Provided records START
-- ==== Sys2Proof/Decode.lean ====
section
/-! DEFINITION. Reading an encoded operation (30_encoding.md R100 to R108, R113) and, after it, writing one. Decoding is
total: a byte event always has a class (R104, R149), a command is an operation or is turned away by name. -/

namespace Sys2Proof

/-! ## Fields -/

/-- `DA`, bit 4 of the status word: 1 for a data byte, 0 for the address byte (R101). -/
def statDA (st : BitVec 5) : Bool := st.getLsbD 4
/-- `P`, bit 3: a Stop condition is present (R101). -/
def statP (st : BitVec 5) : Bool := st.getLsbD 3
/-- `S`, bit 2: a Start condition was seen last; no rule tests it (R101, R109). -/
def statS (st : BitVec 5) : Bool := st.getLsbD 2
/-- `RW`, bit 1: 1 for a read turn (R101). -/
def statRW (st : BitVec 5) : Bool := st.getLsbD 1
/-- `BF`, bit 0: `rxReg` holds an unread byte (R101). -/
def statBF (st : BitVec 5) : Bool := st.getLsbD 0

/-- The status word with these five bits (R101). -/
def packStat (da p s rw bf : Bool) : BitVec 5 :=
  BitVec.ofNat 5 (16 * da.toNat + 8 * p.toNat + 4 * s.toNat + 2 * rw.toNat + bf.toNat)

/-- `op = cmd[15:12]` (R105). -/
def cmdOp (w : BitVec 16) : Nat := (w.extractLsb' 12 4).toNat
/-- `port = cmd[11:8]` (R105). -/
def cmdPort (w : BitVec 16) : Nat := (w.extractLsb' 8 4).toNat
/-- `data = cmd[7:0]` (R105). -/
def cmdData (w : BitVec 16) : Byte := w.extractLsb' 0 8

/-- The 16-bit value with this high and this low byte, `hi ++ lo` (R107 (a)). -/
def word16 (hi lo : Byte) : BitVec 16 := hi ++ lo
/-- The high byte `v[15:8]` (R6). -/
def hiByte (v : BitVec 16) : Byte := v.extractLsb' 8 8
/-- The low byte `v[7:0]` (R6). -/
def loByte (v : BitVec 16) : Byte := v.extractLsb' 0 8

/-! ## Phase -/

/-- `sat_inc` of 00_scope.md R7 on a data-byte index: one more, but 127 stays 127 (40_i2c_decoder.md R145). -/
def satInc (i : Fin 128) : Fin 128 := if h : i.val < 127 then ⟨i.val + 1, by omega⟩ else i

/-- The phase update that opens every byte event (40_i2c_decoder.md R131): −1 on an address byte, else incremented. -/
def nextPhase (da : Bool) (ph : Phase) : Phase :=
  match da, ph with
  | false, _ => .address
  | true, .address => .data 0
  | true, .data i => .data (satInc i)

/-- `phaseCount` as the signed number of 10_state.md R22. -/
def phaseInt : Phase → Int
  | .address => -1
  | .data i => (i.val : Int)

/-! ## Line coding -/

/-- Stop-bits code `f` of the payload (R107 (b)); `f > 2` stands for nothing (R108 (d)). -/
def stopBitsOf (f : Byte) : Option StopBits :=
  match f.toNat with
  | 0 => some .one
  | 1 => some .onePointFive
  | 2 => some .two
  | _ => none

/-- Parity code `y` of the payload (R107 (b)); `y > 4` stands for nothing (R108 (d)). -/
def parityOf (y : Byte) : Option Parity :=
  match y.toNat with
  | 0 => some .none
  | 1 => some .odd
  | 2 => some .even
  | 3 => some .mark
  | 4 => some .space
  | _ => none

/-- The code of a stop-bits value (R107 (b)). -/
def stopBitsCode : StopBits → Byte
  | .one => 0
  | .onePointFive => 1
  | .two => 2

/-- The code of a parity value (R107 (b)). -/
def parityCode : Parity → Byte
  | .none => 0
  | .odd => 1
  | .even => 2
  | .mark => 3
  | .space => 4

/-- The 32-bit rate from its four bytes, least significant first: `r3 ++ r2 ++ r1 ++ r0` (R107 (b)). -/
def baudOf (r0 r1 r2 r3 : Byte) : BitVec 32 := r3 ++ r2 ++ r1 ++ r0

/-- The seven payload bytes `[r0, r1, r2, r3, f, y, d]` of a line coding (R107 (b)). -/
def codingBytes (c : LineCoding) : List Byte :=
  [c.baudRate.extractLsb' 0 8, c.baudRate.extractLsb' 8 8, c.baudRate.extractLsb' 16 8, c.baudRate.extractLsb' 24 8,
    stopBitsCode c.stopBits, parityCode c.parity, c.dataBits]

/-- The line coding that seven payload bytes stand for (R107 (b)), or why they stand for none (R108 (d)). -/
def codingOf : List Byte → Except DecodeError LineCoding
  | [r0, r1, r2, r3, f, y, d] =>
    match stopBitsOf f, parityOf y with
    | some sb, some pa => .ok ⟨baudOf r0 r1 r2 r3, sb, pa, d⟩
    | none, _ => .error .stopBitsCode
    | some _, none => .error .parityCode
  | _ => .error .payloadLength

/-! ## Decoding -/

/-- The class of a byte event, from its status word and the `phaseCount` before it (R104, R113), in the order of tests of
40_i2c_decoder.md R151: Stop, then read turn, then the updated `phaseCount`. -/
def decodeEvent (ph : Phase) (st : BitVec 5) : Instr :=
  if statP st then .i2cStop (statDA st) (statS st) (statRW st) (statBF st)
  else if statRW st then
    if statDA st then .i2cRnext (statS st) (statBF st) else .i2cRaddr (statS st) (statBF st)
  else match nextPhase (statDA st) ph with
    | .address => .i2cWaddr (statS st) (statBF st)
    | .data i =>
      if i.val = 0 then .i2cAhi (statS st) (statBF st)
      else if i.val = 1 then .i2cAlo (statS st) (statBF st)
      else .i2cWdata (statS st) (statBF st)

/-- A command with no payload bytes (R106). -/
def bare (payload : List Byte) (i : Instr) : Except DecodeError Instr :=
  match payload with
  | [] => .ok i
  | _ :: _ => .error .payloadLength

/-- The operation a command stands for (R105, R106, R107), or why it stands for none (R108). -/
def decodeCommand (c : Cmd) : Except DecodeError Instr :=
  match cmdOp c.word with
  | 0 => bare c.payload (.init (cmdPort c.word))
  | 1 => bare c.payload (.put (cmdPort c.word) (cmdData c.word))
  | 2 => bare c.payload (.flush (cmdPort c.word))
  | 3 => bare c.payload (.tick (cmdPort c.word))
  | 4 => bare c.payload (.get (cmdPort c.word))
  | 5 => bare c.payload (.peek (cmdPort c.word))
  | 6 => bare c.payload (.inrdy (cmdPort c.word))
  | 7 => bare c.payload (.outrdy (cmdPort c.word))
  | 8 =>
    match codingOf c.payload with
    | .ok coding => .ok (.setlc (cmdPort c.word) coding)
    | .error e => .error e
  | 9 => bare c.payload (.getlc (cmdPort c.word))
  | 10 => bare c.payload (.setcls (cmdPort c.word) (c.word.getLsbD 0) (c.word.getLsbD 1))
  | 11 => bare c.payload .i2creset
  | 12 =>
    match c.payload with
    | [hi, lo] => .ok (.asget (word16 hi lo))
    | _ => .error .payloadLength
  | 13 =>
    match c.payload with
    | [hi, lo] => .ok (.asset (word16 hi lo) (cmdData c.word))
    | _ => .error .payloadLength
  | _ => bare c.payload (.reserved c.word)

/-- Decoding on either interface; events need the `phaseCount` before them, commands need nothing (R113). -/
def decode (ph : Phase) : Code → Except DecodeError Instr
  | .evt st => .ok (decodeEvent ph st)
  | .cmd c => decodeCommand c

/-! ## Encoding -/

/-- The command word `op ++ port ++ data` (R105). -/
def cmdWord (op p : Nat) (d : Byte) : BitVec 16 := BitVec.ofNat 4 op ++ BitVec.ofNat 4 p ++ d

/-- A command without payload; a field the command ignores is written 0 (R106, R108 (f)). -/
def bareCode (op p : Nat) (d : Byte) : Code := .cmd ⟨cmdWord op p d, []⟩

/-- The encoding of an operation (R101, R104, R106, R107). -/
def encode : Instr → Code
  | .i2cStop da st rw bf => .evt (packStat da true st rw bf)
  | .i2cWaddr st bf => .evt (packStat false false st false bf)
  | .i2cAhi st bf => .evt (packStat true false st false bf)
  | .i2cAlo st bf => .evt (packStat true false st false bf)
  | .i2cWdata st bf => .evt (packStat true false st false bf)
  | .i2cRaddr st bf => .evt (packStat false false st true bf)
  | .i2cRnext st bf => .evt (packStat true false st true bf)
  | .init p => bareCode 0x0 p 0
  | .put p b => bareCode 0x1 p b
  | .flush p => bareCode 0x2 p 0
  | .tick p => bareCode 0x3 p 0
  | .get p => bareCode 0x4 p 0
  | .peek p => bareCode 0x5 p 0
  | .inrdy p => bareCode 0x6 p 0
  | .outrdy p => bareCode 0x7 p 0
  | .setlc p c => .cmd ⟨cmdWord 0x8 p 0, codingBytes c⟩
  | .getlc p => bareCode 0x9 p 0
  | .setcls p dtr rts => bareCode 0xA p (BitVec.ofNat 8 (2 * rts.toNat + dtr.toNat))
  | .i2creset => bareCode 0xB 0 0
  | .asget a => .cmd ⟨cmdWord 0xC 0 0, [hiByte a, loByte a]⟩
  | .asset a v => .cmd ⟨cmdWord 0xD 0 v, [hiByte a, loByte a]⟩
  | .reserved w => .cmd ⟨w, []⟩

/-- The values of `phaseCount` before the event at which a class of event arises (R104, R136 to R138); the other operations
arise at every value. -/
def arisesAt (i : Instr) (ph : Phase) : Bool :=
  match i with
  | .i2cAhi _ _ => decide (phaseInt ph = -1)
  | .i2cAlo _ _ => decide (phaseInt ph = 0)
  | .i2cWdata _ _ => decide (1 ≤ phaseInt ph)
  | .i2cStop _ _ _ _ => true
  | .i2cWaddr _ _ => true
  | .i2cRaddr _ _ => true
  | .i2cRnext _ _ => true
  | .init _ => true
  | .put _ _ => true
  | .flush _ => true
  | .get _ => true
  | .peek _ => true
  | .inrdy _ => true
  | .outrdy _ => true
  | .setlc _ _ => true
  | .getlc _ => true
  | .setcls _ _ _ => true
  | .i2creset => true
  | .asget _ => true
  | .asset _ _ => true
  | .reserved _ => true
  | .tick _ => true

/-! ## The opcode table's numbering -/

/-- How many payload bytes follow a command word, by its `op` (R106). -/
def payloadCount (w : BitVec 16) : Nat :=
  match cmdOp w with
  | 8 => 7
  | 12 => 2
  | 13 => 2
  | _ => 0

/-- Bytes `k`, `k + 1`, … of a number, byte 0 the least significant. -/
def bytesFrom (w : Nat) : Nat → Nat → List Byte
  | _, 0 => []
  | k, n + 1 => BitVec.ofNat 8 (w / 2 ^ (8 * k)) :: bytesFrom w (k + 1) n

/-- The encoded operation whose bits are `w` in the numbering of spec/opcode_table.json: a row of at most 8 bits is a
status word of 5 bits, a longer row a command word with its payload bytes from bit 16 on. -/
def codeOfTableWord (nbits w : Nat) : Option Code :=
  if nbits ≤ 8 then
    if w < 32 then some (.evt (BitVec.ofNat 5 w)) else none
  else
    some (.cmd ⟨BitVec.ofNat 16 w, bytesFrom w 2 (payloadCount (BitVec.ofNat 16 w))⟩)

/-- The operation the decoder reads from an instruction whose bits are `w`. A row of the table has no `phaseCount`: an
event is read at the power-on value −1 (R49), at which the word that `I2C.AHI`, `I2C.ALO` and `I2C.WDATA` share is an
`I2C.AHI` (DESIGN CHOICE, log 12). -/
def decodeTableWord (nbits w : Nat) : Option Instr :=
  match codeOfTableWord nbits w with
  | none => none
  | some code =>
    match decode .address code with
    | .ok i => some i
    | .error _ => none

end Sys2Proof
end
Provided records END
What you need to do: Could you reproduce, exactly, every line above from the line with "0 => some .one" to the line with "1 => some .odd", and no other line? Both ends count.

Answer space:
  | 0 => some .one
  | 1 => some .onePointFive
  | 2 => some .two
  | _ => none

/-- Parity code `y` of the payload (R107 (b)); `y > 4` stands for nothing (R108 (d)). -/
def parityOf (y : Byte) : Option Parity :=
  match y.toNat with
  | 0 => some .none
  | 1 => some .odd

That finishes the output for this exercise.